=== Try it ===
Copy the lines exactly. Begin at the first line of the data and stop after the line with "the tag of the".

Stored data entries:
----
-- ==== Sys2Proof/Machine/Ms.lean ====
section
/-! DEFINITION. Commit of a transaction (R289, R290, R293) and the milestone unit (R276 to R281, R299). -/
namespace Sys2Proof.Machine

/-! ## Commit -/

/-- The number of the boundary that follows the device's current one (R290). -/
def State.nextB (s : State) : Int := match s.segB with | some b => b + 1 | none => s.segBase

/-- A PREPARED transaction reaches its commit point (R289 to R291): its entries are committed, in the order of the commits, with
the tag of the boundary, and the commit signal sets out. -/
def State.txCommit (s : State) (t : Nat) : State :=
  let b := match s.fld F.WAY_TX_STAT_POINT t, s.segB with
    | 1, some b => b
    | _, _ => s.nextB
  let o := s.orderNext
  let s : State := { s with
    ents := s.ents.map fun e => if e.tx = t then { e with phase := .sent, tag := b, order := o } else e
    orderNext := o + 1
    waiters := s.waiters.filter fun w => decide (w.by_ ≠ WaitBy.commit t) }
  ((s.setTx t { s.tx t with commitTime := s.now, boundary := b }).setFld F.WAY_TX_STAT_STATE 4 t).wayStates t 3

/-- The PREPARED transactions that a test selects, in the order in which they became PREPARED (R290). -/
def State.preparedTxs (s : State) (p : Nat → Bool) : List Nat :=
  sortBy ((List.range 64).filter fun t => s.txState t == 3 && p t) fun a b => decide ((s.tx a).order ≤ (s.tx b).order)

/-- Is the SEGMENT commit point of transaction `t` at boundary `b` or below (R290). -/
def State.pointDue (s : State) (t : Nat) (b : Int) : Bool :=
  s.fld F.WAY_TX_STAT_POINT t == 1 && decide (sext (s.fld F.WAY_TX_POINT_POINT_ARG t) 56 ≤ b)

/-- A device segment boundary opens (R289, R290, R296): PREPARED transactions due commit, a system part without GO ends with
TX_NO_GO, and one that is still PREPARING ends with TX_LATE. -/
def State.txBoundary (s : State) (b : Int) : State :=
  let late := (List.range 64).filter fun t => s.txState t == 2 && s.pointDue t b
  let s := (s.preparedTxs fun t => s.pointDue t b).foldl (fun s t =>
    let x := s.tx t
    if (x.coord || x.peer.isSome) && !x.go then s.txEnd t 0x0506 else s.txCommit t) s
  late.foldl (fun s t => s.txEnd t 0x0504) s

/-! ## Milestones -/

/-- Times that a reached milestone fires before its target is ahead again: once per target crossed (R278). -/
def fireCount (count target stride : Nat) : Nat :=
  if stride = 0 then 1 else ((count + 2 ^ 32 - target % 2 ^ 32) % 2 ^ 32) / stride + 1

/-- The milestone fires (R278). -/
def State.msFire (s : State) (m : Nat) : State :=
  let st := s.fld F.MS_CFG_STRIDE m
  let k := fireCount (s.fld F.MS_COUNT_COUNT m) (s.fld F.MS_TARGET_TARGET m) st
  let s := s.setFld F.MS_CFG_FIRED 1 m
  let s := if s.flag F.MS_CFG_EVT m then s.pulse (.milestone m) k else s
  s.setFld F.MS_TARGET_TARGET (s.fld F.MS_TARGET_TARGET m + k * st) m

/-- A waiter is released (R277, R280): a commit point commits, a tile goes on with its word, a command replies. -/
def State.release1 (s : State) (w : Waiter) : State :=
  match w.by_ with
  | .commit t => if s.txState t = 3 then s.txCommit t else s
  | .tile t =>
    let s : State := { s with waiters := s.waiters.filter fun x => decide (x.by_ ≠ .tile t) }
    let s := s.modTile t fun x => { x with passed := true }
    if s.tState t = tWait then s.setTState t tRun else s
  | .cmd h _ =>
    ({ s with waiters := s.waiters.filter fun x => decide (x ≠ w) } : State).reply h 0 [s.fld F.MS_COUNT_COUNT w.m]

/-- Release everyone whom milestone `m` has reached: commit points in the order they became PREPARED, then the others in the
order they began to wait (R280, R290). -/
def State.msRelease (s : State) (m : Nat) : State :=
  let ws := s.waiters.filter fun w => w.m == m && s.msReached m w.t
  let cs := sortBy (ws.filterMap fun w => match w.by_ with | .commit t => some (t, w) | _ => none)
    fun a b => decide ((s.tx a.1).order ≤ (s.tx b.1).order)
  let rest := ws.filter fun w => match w.by_ with | .commit _ => false | _ => true
  (cs.map (·.2) ++ rest).foldl (fun s w => s.release1 w) s

/-- An operation on a milestone, then one evaluation (R278, R281): it fires where it becomes reached for TARGET. -/
def State.msApply (s : State) (m : Nat) (f : State → State) : State :=
  let before := s.msReached m (s.fld F.MS_TARGET_TARGET m)
  let s := f s
  let s := if !before && s.msReached m (s.fld F.MS_TARGET_TARGET m) then s.msFire m else s
  s.msRelease m

/-- ARRIVE `n` (R277, R279): an arrival at a FREE milestone is applied and counted as stray; 0 does nothing. -/
def State.msArrive (s : State) (m n : Nat) : State :=
  if n = 0 then s else
  let s := if s.fld F.MS_CFG_OWNER m = 0 then s.inc F.MS_STAT_STRAY else s
  s.msApply m fun s => s.setFld F.MS_COUNT_COUNT (s.fld F.MS_COUNT_COUNT m + n) m

/-- The milestone unit has received an arrival of a path (R297 invariant 4). -/
def State.arrGot (s : State) (path m : Nat) : State :=
  let l := mapGet [] s.arrMs path
  { s with arrRecv := mapUpd 0 s.arrRecv path (· + 1)
           arrMs := if l.contains m then s.arrMs else mapSet [] s.arrMs path (l ++ [m]) }

/-- An arrival of a sender whose path does not cross the sideband, counted as sent and received (R280, R543). -/
def State.msArriveBy (s : State) (path m n : Nat) : State :=
  (({ s with arrSent := mapUpd 0 s.arrSent path (· + 1) } : State).arrGot path m).msArrive m n

/-- SET (R277): the given fields are written, and FIRED is cleared. -/
def State.msSet (s : State) (m : Nat) (count target stride evt : Option Nat) : State :=
  s.msApply m fun s =>
    let put (s : State) (f : Fld) (v : Option Nat) : State := match v with | some v => s.setFld f v m | none => s
    (put (put (put (put s F.MS_COUNT_COUNT count) F.MS_TARGET_TARGET target) F.MS_CFG_STRIDE stride) F.MS_CFG_EVT evt).setFld
      F.MS_CFG_FIRED 0 m

/-- ADVANCE (R277). -/
def State.msAdvance (s : State) (m : Nat) : State :=
  s.msApply m fun s => s.setFld F.MS_TARGET_TARGET (s.fld F.MS_TARGET_TARGET m + s.fld F.MS_CFG_STRIDE m) m

/-- May a requester use SET and ADVANCE on milestone `m` (R277, R279). -/
def State.msMay (s : State) (m : Nat) (mc host : Bool) : Bool := mc || (host && s.fld F.MS_CFG_OWNER m == 1)

/-- R280: the oldest arrival of a path reaches the milestone unit. -/
def execMsArrivalApply (dt : Nat) (path : Fin 1100) (s : State) : Answer :=
  let s := s.tick dt
  match s.arrFly.find? fun a => a.path == path.val with
  | some a =>
    let s : State := { s with arrFly := s.arrFly.eraseP fun a => a.path == path.val }
    .next ((s.arrGot path.val a.m).msArrive a.m a.n)
  | none => .next s

/-! ## Milestone registers -/

/-- A write of MS_COUNT, MS_TARGET or MS_CFG of milestone `m` by a requester (R279, R299). -/
def State.msRegWrite (s : State) (r : Requester) (reg : Reg) (m v : Nat) : State :=
  if s.msMay m (decide (r = .mc)) (fromHost r) then
    match reg with
    | .MS_COUNT => s.msSet m (some v) none none none
    | .MS_TARGET => s.msSet m none (some v) none none
    | _ => s.msSet m none none (some (v % 2 ^ 16)) (some (bitsOf v 27 1))
  else (s.aelReg r (regAddr reg m) 7 0x0501 v).inc F.MS_STAT_NOT_OWNER

/-- Which register of a milestone. -/
def msReg (k : Fin 3) : Reg := if k.val = 0 then .MS_COUNT else if k.val = 1 then .MS_TARGET else .MS_CFG

/-- R299: a write of MS_COUNT (0), MS_TARGET (1) or MS_CFG (2) of milestone `m`. -/
def execMsRegisterSet (dt : Nat) (r : Requester) (k : Fin 3) (m : Fin 16384) (v : Word) (s : State) : Answer :=
  let s := s.tick dt
  .next (s.accessing r (regAddr (msReg k) m) 4 v.toNat fun _ => s.msRegWrite r (msReg k) m v.toNat)

/-- The path of a register ARRIVE: the MC's, else the host's; a DMA channel's comes on the DMA path. -/
def arrivePath : Requester → Nat
  | .mc => 1099
  | .dma _ => 1088
  | _ => 1098

/-- R299: a write of MS_ARRIVE. -/
def execMsArriveWrite (dt : Nat) (r : Requester) (m : Fin 16384) (v : Word) (s : State) : Answer :=
  let s := s.tick dt
  .next (s.accessing r (regAddr .MS_ARRIVE_REG m) 4 v.toNat fun _ => s.msArriveBy (arrivePath r) m (v.toNat % 2 ^ 16))

end Sys2Proof.Machine
end

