-- ==== Sys2Proof/Machine/Odo.lean ====
section
/-! DEFINITION. Odometers and line-trigger generators (R58 to R70). -/
namespace Sys2Proof.Machine

/-- The running generators that count on odometer `u`, the reference generator first. -/
def State.gensOn (s : State) (u : Nat) : List Nat :=
  let r := s.fld F.ODO_SEG_CFG_REFGEN
  (r :: (List.range 16).filter (· != r)).filter fun g => s.flag F.ODO_TG_CFG_EN g && s.fld F.ODO_TG_CFG_ODO g == u

/-- The connections targeted by a generator that counts on odometer `u`. -/
def State.connsOn (s : State) (u : Nat) : List Nat :=
  (List.range 16).filter fun c => (s.gensOn u).any fun g => bitsOf (s.trigGen g).targets c 1 == 1

/-- One reversal finding of connection `c` (R60, R374): it derives from no line, so its FLAGS and LINE, and its SEG where no
segment is open, are not stated. -/
def State.reversalRecord (s : State) (u c : Nat) (seg : Option Nat) : State :=
  let fl := s.free % 2 ^ 16
  let s := s.useFree
  let line := s.free % 2 ^ 32
  let s := s.useFree
  let sg := seg.getD (s.free % 2 ^ 64)
  let s := if seg.isNone then s.useFree else s
  s.egress ⟨3, c, fl, 0xFF, ⟨sg, line, s.odoPos u * 65536, s.now⟩, leBytes (s.fld F.ODO_POS_POS u) 8 ++ List.replicate 8 0⟩

/-- Odometer `u` declares a reversal (R60). -/
def State.reversal (s : State) (u : Nat) : State :=
  let s := (s.setFld F.ODO_STAT_REVERSED 1 u).setOdo u { s.odo u with armed := false }
  (s.connsOn u).foldl (fun s c =>
    let seg := (s.openSeg c).map fun g => segNum g.b g.part
    (s.closeSeg c true).reversalRecord u c seg) s

/-- Is a step of input B (else A) forward, for the input levels before it (R58). -/
def stepForward (a b onB invert : Bool) : Bool := ((a == b) != onB) != invert

/-- The decoder takes the new level of an input (R59). -/
def State.odoLevel (s : State) (u : Nat) (onB : Bool) : State :=
  let x := s.odo u
  s.setOdo u (if onB then { x with b := !x.b } else { x with a := !x.a })

/-- The count of odometer `u` over the sliding window has come back to the limit by now (R59): since when. -/
def State.glitchOkAt (s : State) (u : Nat) : Option Nat :=
  let x := s.odo u
  if x.over_ then
    -- the count fell to the limit when the oldest glitch too many left the window
    let k := x.glitches.length - s.fld F.ODO_CFG_GLITCH_LIM u
    (x.glitches[k - 1]?).map (· + 1000000)
  else x.okSince

/-- A glitch is discarded and counted; each time the count rises above the limit the odometer reports, and it is
position-suspect (R59). -/
def State.glitch (s : State) (u : Nat) : State :=
  let x := s.odo u
  let lim := s.fld F.ODO_CFG_GLITCH_LIM u
  let prior := x.glitches.filter fun t => decide (s.now < t + 1000000)
  let above := decide (lim < prior.length + 1)
  let ok := s.glitchOkAt u
  let s := s.inc F.ODO_STAT_GLITCHES u
  let s := s.setOdo u { x with glitches := prior ++ [s.now], over_ := above, suspect := x.suspect || above,
                               okSince := if above then none else ok }
  if above ∧ prior.length ≤ lim then (s.setFld F.ODO_STAT_FAULT 1 u).tell (.note 9 u) else s

/-- A forward edge of the odometer of generator `g` (R63). -/
def State.genForward (s : State) (u g : Nat) : State :=
  let p := s.odoPos u
  let x := s.trigGen g
  let s := s.setTrigGen g { x with pEdge := p, tEdge := s.now, dt := s.fld F.ODO_EDGE_DT_DT_NS u }
  (s.emitLines g (s.firstLine g (p * 65536) - x.n)).planLine g

/-- Cancel the plan of generator `g`. -/
def State.unplan (s : State) (g : Nat) : State := s.setTrigGen g { s.trigGen g with plan := none }

/-- An accepted edge counts (R58, R60, R62, R63). -/
def State.odoEdge (s : State) (u : Nat) (fwd : Bool) : State :=
  let x := s.odo u
  let pos := s.odoPos u + (if fwd then 1 else -1)
  let s := s.setFld F.ODO_POS_POS (wrapTo 64 pos) u
  let s := match x.edge with
    | some e => if 0 < x.edges then s.setFld F.ODO_EDGE_DT_DT_NS (min (s.now - e) 0xFFFFFFFF) u else s
    | none => s
  let s := (s.setFld F.ODO_STAT_STOPPED 0 u).setFld F.ODO_STAT_DIR (if fwd then 0 else 1) u
  let s := s.setOdo u { x with edge := some s.now, edges := min 2 (x.edges + 1), high := max x.high pos,
                               armed := x.armed || decide (x.high ≤ pos) }
  if fwd then (s.gensOn u).foldl (fun s g => s.genForward u g) s
  else
    let s := (s.gensOn u).foldl (fun s g => s.unplan g) s
    if (s.odo u).armed ∧ (s.odo u).high - pos ≥ s.fld F.ODO_CFG_REV_EDGES u then s.reversal u else s

/-- R58, R59: a transition of input ENCu_A (or B) is accepted after its stability time; one that comes less than 20 ns after
the last accepted edge is a glitch. -/
def execEncoderEdge (dt : Nat) (u : Fin 4) (onB : Bool) (s : State) : Answer :=
  let s := s.tick dt
  let x := s.odo u
  let fwd := stepForward x.a x.b onB (s.flag F.ODO_CFG_INVERT u)
  let s := s.odoLevel u onB
  if !s.flag F.ODO_CFG_EN u then .next s
  else if (match x.edge with | some e => decide (s.now - e < 20) | none => false) then .next (s.glitch u)
  else .next (s.odoEdge u fwd)

/-- R59: both inputs change at once, or one does less than 20 ns after the last accepted edge: the step is discarded, the new
levels are kept. -/
def execEncoderGlitch (dt : Nat) (u : Fin 4) (onA onB : Bool) (s : State) : Answer :=
  let s := s.tick dt
  let s := if onA then s.odoLevel u false else s
  let s := if onB then s.odoLevel u true else s
  .next (if s.flag F.ODO_CFG_EN u then s.glitch u else s)

/-- R59: the glitch count has stayed at or below the limit for 1 ms: the odometer is no longer position-suspect. -/
def execPosSuspectEnd (dt : Nat) (u : Fin 4) (s : State) : Answer :=
  let s := s.tick dt
  match s.glitchOkAt u with
  | some t =>
    if (s.odo u).suspect ∧ t + 1000000 ≤ s.now then
      .next (s.setOdo u { s.odo u with suspect := false, over_ := false, okSince := none })
    else .next s
  | none => .next s

/-- R62: STOP_MS without an accepted edge. -/
def execEncoderStopTimeout (dt : Nat) (u : Fin 4) (s : State) : Answer :=
  let s := s.tick dt
  let due := match (s.odo u).edge with
    | some e => decide (e + s.fld F.ODO_CFG_STOP_MS u * 1000000 ≤ s.now)
    | none => true
  .next (if s.flag F.ODO_CFG_EN u && due then s.setFld F.ODO_STAT_STOPPED 1 u else s)

/-- A write of ODO_CFG (R61): a 0 in GLITCH_LIM, REV_EDGES or STOP_MS is refused for that field; EN going from 0 to 1 clears
the count. -/
def State.odoCfgWrite (s : State) (r : Requester) (u v : Nat) : State :=
  let a := regAddr .ODO_CFG u
  let old := s.reg .ODO_CFG u
  let keep (f : Fld) (n : Nat) : Nat := if bitsOf v f.lo f.w = 0 then putBits n f.lo f.w (bitsOf old f.lo f.w) else n
  let n := keep F.ODO_CFG_GLITCH_LIM (keep F.ODO_CFG_REV_EDGES (keep F.ODO_CFG_STOP_MS v))
  let bad := [F.ODO_CFG_GLITCH_LIM, F.ODO_CFG_REV_EDGES, F.ODO_CFG_STOP_MS].any fun f => bitsOf v f.lo f.w == 0
  let rise := decide (bitsOf old 31 1 = 0 ∧ bitsOf v 31 1 = 1)
  let s := s.setReg .ODO_CFG (putBits n 24 6 0) u
  let s := if bad then s.aelReg r a 6 0 v else s
  if rise then
    let s := ((s.setFld F.ODO_POS_POS 0 u).setFld F.ODO_EDGE_DT_DT_NS 0 u).setReg .ODO_STAT 0 u
    s.setOdo u { odo0 with a := (s.odo u).a, b := (s.odo u).b }
  else s

/-- R61: a direct write of ODO_CFG. -/
def execOdoCfgWrite (dt : Nat) (r : Requester) (u : Fin 4) (v : Word) (s : State) : Answer :=
  let s := s.tick dt
  .next (s.accessing r (regAddr .ODO_CFG u) 4 v.toNat fun _ => s.odoCfgWrite r u v.toNat)

/-- A write of ODO_TG_CFG (R63, R65): ODO stays while the generator runs; enabling sets the next line. -/
def State.tgCfgWrite (s : State) (r : Requester) (g v : Nat) : State :=
  let a := regAddr .ODO_TG_CFG g
  let en := s.fld F.ODO_TG_CFG_EN g
  let locked := decide (en = 1 ∧ bitsOf v 26 2 ≠ s.fld F.ODO_TG_CFG_ODO g)
  let s := if locked then s.aelReg r a 9 0 v else s.setFld F.ODO_TG_CFG_ODO (bitsOf v 26 2) g
  let s := (s.setFld F.ODO_TG_CFG_TARGETS (bitsOf v 0 16) g).setFld F.ODO_TG_CFG_EN (bitsOf v 31 1) g
  if bitsOf v 31 1 = 0 then s.setTrigGen g { s.trigGen g with plan := none, targets := bitsOf v 0 16 }
  else if en = 0 then
    let p := s.odoPos (s.fld F.ODO_TG_CFG_ODO g)
    s.setTrigGen g { s.trigGen g with n := s.firstLine g (p * 65536), plan := none, last := none, targets := bitsOf v 0 16 }
  else s

/-- R65: a direct write of ODO_TG_CFG. -/
def execOdoTgCfgWrite (dt : Nat) (r : Requester) (g : Fin 16) (v : Word) (s : State) : Answer :=
  let s := s.tick dt
  .next (s.accessing r (regAddr .ODO_TG_CFG g) 4 v.toNat fun _ => s.tgCfgWrite r g v.toNat)

/-- R63: the planned time of generator `g` is reached. -/
def execTriggerPlannedTime (dt : Nat) (g : Fin 16) (s : State) : Answer :=
  let s := s.tick dt
  match (s.trigGen g).plan with
  | some t => if t ≤ s.now ∧ s.fld F.ODO_TG_CFG_EN g = 1 then .next ((s.emitLine g).planLine g) else .next s
  | none => .next s

/-- R68: HOLD_100MS has passed since the last line of the open segment. -/
def execSegmentHoldTimeout (dt : Nat) (c : Fin 16) (s : State) : Answer :=
  let s := s.tick dt
  if (s.openSeg c).isSome ∧ (s.conn c).lastLine + s.fld F.ODO_SEG_CFG_HOLD_100MS * 100000000 ≤ s.now then
    .next (s.closeSeg c true)
  else .next s

/-- Is the reference generator enabled. -/
def State.refRuns (s : State) : Bool := s.flag F.ODO_TG_CFG_EN (s.fld F.ODO_SEG_CFG_REFGEN)

/-- A write of ODO_SEG_CFG (R66, R70, R545): each field by its own rule; one record where any is refused. -/
def State.segCfgWrite (s : State) (r : Requester) (v : Nat) : State :=
  let run := s.refRuns
  let h := bitsOf v 20 10
  let g := bitsOf v 16 4
  let l := bitsOf v 0 16
  let badH := decide (h < 1 ∨ 600 < h)
  let badG := run && decide (g ≠ s.fld F.ODO_SEG_CFG_REFGEN)
  let lowL := decide (l < 63)
  let badL := run && decide (l ≠ s.fld F.ODO_SEG_CFG_LINES_M1)
  let s := if badH then s else s.setFld F.ODO_SEG_CFG_HOLD_100MS h
  let s := if badG then s else s.setFld F.ODO_SEG_CFG_REFGEN g
  let s := if badL || lowL then s else s.setFld F.ODO_SEG_CFG_LINES_M1 l
  if badH || lowL then s.aelReg r (regAddr .ODO_SEG_CFG) 6 0 v
  else if badG then s.aelReg r (regAddr .ODO_SEG_CFG) 9 0 v
  else if badL then s.aelReg r (regAddr .ODO_SEG_CFG) 10 0 v else s

/-- R70: a direct write of ODO_SEG_CFG. -/
def execOdoSegCfgWrite (dt : Nat) (r : Requester) (v : Word) (s : State) : Answer :=
  let s := s.tick dt
  .next (s.accessing r (regAddr .ODO_SEG_CFG) 4 v.toNat fun _ => s.segCfgWrite r v.toNat)

/-- A write of ING_RES_CFG (R74). -/
def State.resCfgWrite (s : State) (r : Requester) (c v : Nat) : State :=
  let s := s.setFld F.ING_RES_CFG_CAP_LINES (bitsOf v 0 18) c
  if bitsOf v 24 8 = 0 then s.aelReg r (regAddr .ING_RES_CFG c) 6 0 v
  else s.setFld F.ING_RES_CFG_LINE_TO (bitsOf v 24 8) c

/-- R74: a direct write of ING_RES_CFG. -/
def execIngResCfgWrite (dt : Nat) (r : Requester) (c : Fin 16) (v : Word) (s : State) : Answer :=
  let s := s.tick dt
  .next (s.accessing r (regAddr .ING_RES_CFG c) 4 v.toNat fun _ => s.resCfgWrite r c v.toNat)

end Sys2Proof.Machine
end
----
=== Answer for this exercise ===
-- ==== Sys2Proof/Machine/Ms.lean ====
section
/-! DEFINITION. Commit of a transaction (R289, R290, R293) and the milestone unit (R276 to R281, R299). -/
namespace Sys2Proof.Machine

/-! ## Commit -/

/-- The number of the boundary that follows the device's current one (R290). -/
def State.nextB (s : State) : Int := match s.segB with | some b => b + 1 | none => s.segBase

/-- A PREPARED transaction reaches its commit point (R289 to R291): its entries are committed, in the order of the commits, with
the tag of the boundary, and the commit signal sets out. -/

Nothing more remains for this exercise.